Hey lady, there's plenty of water here. We could set up an intricate pipe system which goes under the Atlantic ocean. I'll pump the water over to you and you can make everyone jealous by watering your lawn as often as you like %)


----------



## felix

Slay said:
			
		

> everything you need to know about crowley


hey slay, in 2 weeks time (job situation permitting) i'll be staying very near Boleskine House where he used to live. the rockness festival is right next to it.


----------



## Slay

hell your soooo lucky, dude take some pics for me:D


----------



## StayinAwake

/swan dives in head first

I think I learn something new everyday here. I never of him before. ^^^

YIKES!! Don't whip me too hard mmk?  
HOWEVER. I am going to read the link.

Oh, about me. Frida Kahlo is my bitch. She is the peanut to my butter. The jelly to my bread. MMk.

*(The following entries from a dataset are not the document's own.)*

/-- (a) overlap by one word. -/
theorem test_refuses_overlap :
    regionsApart [⟨.text, 0x00400000#32, 0x1000⟩, ⟨.data, 0x00400FFC#32, 0x1000⟩] = false ∧
    regionsApart [⟨.text, 0x00400000#32, 0x1000⟩, ⟨.data, 0x00401000#32, 0x1000⟩] = true ∧
    (withRegions (⟨.other 0, 0x100FFFFC#32, 8⟩ :: defaultRegions)).wf = false := by decide

/-- (b) a base or size that is no multiple of 4, and an empty region. -/
theorem test_refuses_unaligned_or_empty :
    regionsAligned [⟨.text, 0x00400002#32, 0x1000⟩] = false ∧
    regionsAligned [⟨.text, 0x00400000#32, 0x1002⟩] = false ∧
    regionsAligned [⟨.text, 0x00400000#32, 0⟩] = false ∧
    regionsAligned [⟨.text, 0x00400000#32, 4⟩] = true ∧
    (withRegions (⟨.other 0, 0x20000001#32, 4⟩ :: defaultRegions)).wf = false := by decide

/-- (c) a region past the top of the address space, and one that ends at it. -/
theorem test_refuses_wrapping :
    regionsInSpace [⟨.stack, 0xFFFFFFFC#32, 8⟩] = false ∧
    regionsInSpace [⟨.stack, 0xFFFFFFFC#32, 4⟩] = true ∧
    (withRegions (⟨.other 0, 0xFFFFFFFC#32, 8⟩ :: defaultRegions)).wf = false := by decide

/-- (d) no region named text, and two. -/
theorem test_refuses_no_or_two_texts :
    oneTextRegion [⟨.data, 0x10000000#32, 0x00100000⟩] = false ∧
    (withRegions (⟨.text, 0x20000000#32, 4⟩ :: defaultRegions)).wf = false := by decide

/-- (e) the scenario's word outside every region, or only half inside one. -/
theorem test_refuses_unmapped_scenario_word :
    mapsScenarioWord [⟨.text, 0x00400000#32, 0x00100000⟩] = false ∧
    mapsScenarioWord [⟨.data, 0x10010000#32, 4⟩] = true ∧
    mapsScenarioWord [⟨.data, 0x10000000#32, 0x10002⟩] = false ∧
    (withRegions [⟨.text, 0x00400000#32, 0x00100000⟩]).wf = false := by decide

/-- An image of the text region's size fits, one word more does not (VF11, VF12). -/
theorem test_image_size_limit :
    (withRegions [⟨.text, 0x00400000#32, 8⟩]).imageFits [0#32, 0#32] = true ∧
    (withRegions [⟨.text, 0x00400000#32, 8⟩]).imageFits [0#32, 0#32, 0#32] = false ∧
    loadProgram [0#32, 0#32, 0#32] (State.initialized (withRegions [⟨.text, 0x00400000#32, 8⟩])) =
      (State.initialized (withRegions [⟨.text, 0x00400000#32, 8⟩]), .loadError) := by decide

/-! ### Decoding -/

/-- R90, R101 to R103: the fields written out, op first. -/
theorem test_decode_arithmetic :
    decodeWord 0b000000_10001_11110_00101_00000_100000#32 = .ok (.add 5 17 30) ∧
    decodeWord 0b000000_00001_00010_11111_00000_100001#32 = .ok (.addu 31 1 2) ∧
    decodeWord 0b000000_11110_10001_01001_00000_100010#32 = .ok (.sub 9 30 17) ∧
    decodeWord 0b000000_01000_00100_00010_00000_100011#32 = .ok (.subu 2 8 4) ∧
    decodeWord 0b001000_00110_11001_1000000000000001#32 = .ok (.addi 25 6 0x8001#16) ∧
    decodeWord 0b001001_11101_11101_1111111111111000#32 = .ok (.addiu 29 29 0xFFF8#16) := by decide

/-- R90, R101 to R103: the fields written out, op first. -/
theorem test_decode_bitwise :
    decodeWord 0b000000_00111_01000_00110_00000_100100#32 = .ok (.and 6 7 8) ∧
    decodeWord 0b000000_00111_01000_00110_00000_100101#32 = .ok (.or 6 7 8) ∧
    decodeWord 0b000000_00111_01000_00110_00000_100110#32 = .ok (.xor 6 7 8) ∧
    decodeWord 0b000000_00111_01000_00110_00000_100111#32 = .ok (.nor 6 7 8) ∧
    decodeWord 0b001100_00111_00110_1000000000000001#32 = .ok (.andi 6 7 0x8001#16) ∧
    decodeWord 0b001101_00000_00110_1000000000000000#32 = .ok (.ori 6 0 0x8000#16) ∧
    decodeWord 0b001110_00111_00110_1111111111111111#32 = .ok (.xori 6 7 0xFFFF#16) := by decide

/-- R90, R101 to R103: the fields written out, op first. -/
theorem test_decode_shifts_compares_lui :
    decodeWord 0b000000_00000_01010_01001_11111_000000#32 = .ok (.sll 9 10 31) ∧
    decodeWord 0b000000_00000_01010_01001_00001_000010#32 = .ok (.srl 9 10 1) ∧
    decodeWord 0b000000_00000_01010_01001_10000_000011#32 = .ok (.sra 9 10 16) ∧
    decodeWord 0b000000_01100_01101_01011_00000_101010#32 = .ok (.slt 11 12 13) ∧
    decodeWord 0b001010_01100_01011_1111111111111111#32 = .ok (.slti 11 12 0xFFFF#16) ∧
    decodeWord 0b001111_00000_00001_0001000000000001#32 = .ok (.lui 1 0x1001#16) := by decide

/-- R90, R101 to R103: the fields written out, op first. -/
theorem test_decode_multiply_divide_hilo :
    decodeWord 0b000000_00010_00011_00000_00000_011000#32 = .ok (.mult 2 3) ∧
    decodeWord 0b000000_00010_00011_00000_00000_011001#32 = .ok (.multu 2 3) ∧
    decodeWord 0b000000_00010_00011_00000_00000_011010#32 = .ok (.div 2 3) ∧
    decodeWord 0b000000_00010_00011_00000_00000_011011#32 = .ok (.divu 2 3) ∧
    decodeWord 0b000000_00000_00000_00100_00000_010000#32 = .ok (.mfhi 4) ∧
    decodeWord 0b000000_00100_00000_00000_00000_010001#32 = .ok (.mthi 4) ∧
    decodeWord 0b000000_00000_00000_00100_00000_010010#32 = .ok (.mflo 4) ∧
    decodeWord 0b000000_00100_00000_00000_00000_010011#32 = .ok (.mtlo 4) := by decide

/-- R90, R101 to R103: the fields written out, op first. -/
theorem test_decode_loads_stores :
    decodeWord 0b100011_00001_00011_1111111111111100#32 = .ok (.lw 3 1 0xFFFC#16) ∧
    decodeWord 0b100001_00001_00011_0000000000000010#32 = .ok (.lh 3 1 2#16) ∧
    decodeWord 0b100000_00001_00011_0000000000000011#32 = .ok (.lb 3 1 3#16) ∧
    decodeWord 0b101011_00001_00010_0000000000000100#32 = .ok (.sw 2 1 4#16) ∧
    decodeWord 0b101001_00001_00010_0000000000000010#32 = .ok (.sh 2 1 2#16) ∧
    decodeWord 0b101000_00001_00010_0000000000000011#32 = .ok (.sb 2 1 3#16) := by decide

/-- R90, R101 to R103: the fields written out, op first. -/
theorem test_decode_control_halt :
    decodeWord 0b000100_00001_00010_0000000000000011#32 = .ok (.beq 1 2 3#16) ∧
    decodeWord 0b000101_00001_00010_1111111111111110#32 = .ok (.bne 1 2 0xFFFE#16) ∧
    decodeWord 0b000110_00001_00000_0000000000000101#32 = .ok (.blez 1 5#16) ∧
    decodeWord 0b000111_00001_00000_0000000000000101#32 = .ok (.bgtz 1 5#16) ∧
    decodeWord 0b000001_00001_00000_1111111111111111#32 = .ok (.bltz 1 0xFFFF#16) ∧
    decodeWord 0b000001_00001_00001_1000000000000000#32 = .ok (.bgez 1 0x8000#16) ∧
    decodeWord 0b000010_11111111111111111111111111#32 = .ok (.j 0x3FFFFFF#26) ∧
    decodeWord 0b000011_00000100000000000001000000#32 = .ok (.jal 0x0100040#26) ∧
    decodeWord 0b000000_11111_00000_00000_00000_001000#32 = .ok (.jr 31) ∧
    decodeWord 0b000000_00110_00000_00101_00000_001001#32 = .ok (.jalr 5 6) ∧
    decodeWord 0b000000_00000_00000_00000_00000_001100#32 = .ok .syscall := by decide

Rambling on.  Hence the avatar-ige


----------



## Rogue Robot

Slay said:
			
		

> zombie, zombie, zombie, zombie, zombie nation!!!
> 
> 
> 
> 
> "what daa fffff..."



i  this movie.  lots.


----------



## felix

^ have you ever seen 'spaced'?


----------



## Slay

eras3r said:
			
		

> i  this movie.  lots.


yeah me too one of the most funny movie i ever watched


----------



## Rogue Robot

felix said:
			
		

> ^ have you ever seen 'spaced'?



of course!   i always like showing friends the episode where they go to the rave just because i think tyres is hilarious.

slay, have you seen 'spaced'?


----------



## StayinAwake

felix said:
			
		

> ^ have you ever seen 'spaced'?



No but I have been to space.


I kid.


----------



## Slay

eras3r said:
			
		

> slay, have you seen 'spaced'?


oh no  my network only have bbc, bbc prime and some other weird british channels lol but if you guys like it that much i better start downloading some episodes:D



			
				StayinAwake said:
			
		

> No but I have been to space.


i have been space, many times before, all i need is a rig and a vial of k:D


----------



## h.a.

"I'm late for a freaky, freaky part-y"
"where's the party David Bowie?"
"It's in space, Bret.  It's in space."


----------



## Rogue Robot

Slay said:
			
		

> oh no  my network only have bbc, bbc prime and some other weird british channels lol but if you guys like it that much i better start downloading some episodes:D



i enjoyed it, but most of my friends didn't.  then again, hardly any of them are into british comedies, so...

if that's your thing, do it up, slay!


----------



## Slay

only british comedian i know is rowan atkinson lol and it was funny as far as i can remember cuz it was a very long time ago


----------



## Rogue Robot

give it a try, then.


----------



## Slay

i'm on it right now:D

felix: i was wondering when are you gonna become an admin:D


----------



## felix

Slay said:
			
		

> felix: i was wondering when are you gonna become an admin:D


haha :D

i can't see that happening any time soon. it would depend on the money. %)


----------



## Slay

lol i'm sure youll get it, eventually:D


----------



## Slay

i just found a semi naked pic of new while surfin one of old nudie threads:D oh dude youll be missed


----------



## Jabberwocky

Haha really? 

Hopefully this 4 month programme will get everything sorted for him.


----------



## Slay

yeah, i found some more nude pics of him in the same thread:D
hope he'll be doing ok and he start contributing again soon


----------



## Slay

eras3r: dont you have a bully thread in college and university? i utse but couldnt find


----------



## Rogue Robot

Slay said:
			
		

> eras3r: dont you have a bully thread in college and university? i utse but couldnt find



bully thread?  like people beating up other people kind of bullies?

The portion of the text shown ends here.